The widows of two teachers who died last year shortly after their
arrival in the mission were living with Piri. We took them on board,
with their things, to accompany us to the new mission. I returned
ashore with the boat to fetch away the remainder of the things and
teachers who were ashore, and when ready to return found the vessel
too far off to fetch her, so, after pulling for some time, we up sail and
away for Port Moresby. Piri and his wife came with us in their large
canoe. We saw several dugongs on the way, which some esteem extra
good food. Tom, one of the Loyalty Island teachers, who was in the
boat with us, expressed their edible qualities thus: "You know, sir, pig,
he good." "Yes, Tom, it is very good." "Ah, he no good; dugong, he
much good." It must be good when a native pronounces it to be better
than pork.
We arrived at Port Moresby about six o'clock. I cannot say I was much
charmed with the place, it had such a burnt-up, barren appearance.

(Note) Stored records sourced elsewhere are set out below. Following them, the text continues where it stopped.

/-- PACK8 and PACK4 narrow four or eight registers into one word per lane. -/
def Sys2Proof.Rules.PackNarrowsItsRegistersIntoOneWord : Prop :=
  ∀ (s : State) (t : Strand) (i : Instr) (f : LaneF) (n : Nat), s.runs t → i.wf = true → (i = .pack8 f ∧ n = 4 ∨ i = .pack4 f ∧ n = 8) →
    laneRuns t f ([f.vd] ++ (List.range n).map (f.va + ·) ++ (if 128 ≤ f.sub ∧ f.bsrc = 0 then [f.vb] else [])) true →
    ∃ t', exec i s = .next (s.setCur t') ∧
      (∀ l k, l < 128 → k < n → t.exec.getLsbD l = true →
        elem (Vec.lane (t'.getV (t.rotN f.vd)) l) k (32 / n) = packed t f k l % 2 ^ (32 / n)) ∧
      (∀ l, l < 128 → t.exec.getLsbD l = false → Vec.lane (t'.getV (t.rotN f.vd)) l = Vec.lane (t.getV (t.rotN f.vd)) l) ∧
      t'.lfsr = drawn t (cvtDraws (cvtMode t f 0 (f.sub % 16)) (f.sub % 16)) n ∧
      t.sameVectors t' [t.rotN f.vd] ∧ { t'.besidesVectors with lfsr := t.lfsr } = t.besidesVectors ∧ s.sameMemory (s.setCur t')

/-- UNPK widens element i of A into register D + i, all read before any is written. -/
def Sys2Proof.Rules.UnpkWidensEachElementIntoItsRegister : Prop :=
  ∀ (s : State) (t : Strand) (f : LaneF), s.runs t → (Instr.unpk f).wf = true →
    laneRuns t f ((List.range (cvtN (f.sub % 16))).map (f.vd + ·) ++ [f.va] ++ (if 128 ≤ f.sub ∧ f.bsrc = 0 then [f.vb] else [])) true →
    ((List.range (cvtN (f.sub % 16))).map (fun i => t.rotN (f.vd + i))).Nodup →
    ∃ t', exec (.unpk f) s = .next (s.setCur t') ∧
      (∀ i, i < cvtN (f.sub % 16) → t.lanesHold t' (t.rotN (f.vd + i)) t.exec (unpkLane t f i)) ∧
      t.sameVectors t' ((List.range (cvtN (f.sub % 16))).map (fun i => t.rotN (f.vd + i))) ∧
      t'.besidesVectors = t.besidesVectors ∧ s.sameMemory (s.setCur t')

/-- The dot instructions add their exact block sum to C, where FMT is of their class and the scales agree with it. -/
def Obligations.DotInstructionsAddTheirBlockSum : Prop :=
  ∀ (s : State) (t : Strand) (i : Instr) (f : LaneF) (cls : Nat) (int : Bool) (val : Nat → Word),
    s.runs t → i.wf = true → (∀ l, l < 128 → dotLane t l i = some (f, cls, int, val l)) →
    laneRuns t f (laneRegs f true true true) true → fmtClass t = some cls →
    (if t.scaleFmt = 0 then f.bsrc = 0 → f.imm = 0 else f.bsrc = 0) →
    (int = true → t.scaleFmt ≠ 0 → f.imm % 256 ≠ 255 ∧ f.imm / 256 % 256 ≠ 255) →
    writesLanes s t i f.vd val
end

/-! ### Special registers, branches and masks -/

section
namespace Sys2Proof.Rules
open Sys2Proof Sys2Proof.Machine

/-- What SGET returns for special register y (R144). -/
def specialRegister (s : State) (t : Strand) (y : Nat) : Word :=
  if y < 4 then t.exec.extractLsb' (32 * y) 32
  else if y < 8 then t.live.extractLsb' (32 * (y - 4)) 32
  else if 0x20 ≤ y then t.loopReg ((y - 0x20) / 16) ((y - 0x20) % 16)
  else match y with
    | 0x08 => t.fmt | 0x09 => t.rot | 0x0A => BitVec.ofNat 32 t.stage.toNat | 0x0B => t.region | 0x0C => t.status | 0x0D => t.txstat
    | 0x10 => BitVec.ofNat 32 s.time | 0x11 => BitVec.ofNat 32 (t.clk.toNat / 2 ^ 32) | 0x12 => BitVec.ofNat 32 t.sid
    | 0x13 => (match s.weave? t.weave with | some w => BitVec.ofNat 32 w.wid | none => 0#32)
    | 0x14 => BitVec.ofNat 32 t.part | 0x15 => BitVec.ofNat 32 t.ctx
    | _ => 0#32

Close to the village is a mangrove swamp, and the whole bay is
enclosed with high hills. At the back of the mission premises, and close
to them, is a large swampy place, which in wet weather is full of water.
There can be no doubt about Port Moresby being a very unhealthy
place. We went ashore for breakfast next day, and in the afternoon
visited the school; about forty children were present--an unusually large
number. Many of the children know the alphabet, and a few can spell

words of two or three letters. In walking through the village in the
afternoon we saw the women making their crockery pots, preparing for
the men's return from the Gulf, the next north-west season, with large
quantities of sago. We visited the graves of the teachers, which are kept
in good order. They are all enclosed by a good fence. Within the same
enclosure is one little grave that will bind New Guinea close to the
hearts of Mr. and Mrs. Lawes. Over them all may be written--"For
Christ's sake."
In returning from the graves, we met a man in mourning, whose wife
had been killed in a canoe by natives about Round Head. He and his
friends had resolved to retaliate, but through the influence of the
teachers they did not do so. The teachers from the villages to the east of
Port Moresby came in this afternoon, looking well and hearty. Some of
them have suffered a good deal from fever and ague, but are now
becoming acclimatized. The natives of the various villages are not now
afraid of one another, but accompany their teachers from place to place.
Men, women, and children smoke, and will do anything for tobacco.
The best present you can give them is tobacco; it is the one thing for
which they beg.
As it was decided that the vessel should not leave before Tuesday of the
next week, Mr. McFarlane and I took a trip inland. I was anxious to see
for myself if anything could be done for the natives living in the
mountains. Mr. Goldie, a naturalist, with his party, was about ten miles
inland. He himself had been at Port Moresby for some days, and, on
hearing of our plans, he joined us, and we proceeded first to his camp.
We left Port Moresby about half-past five on Thursday morning, and
crossed the low ground at the back of the mission house. We ascended
the hill which runs all along the coast in this district at a part about
three hundred feet high, and then descended into a great plain.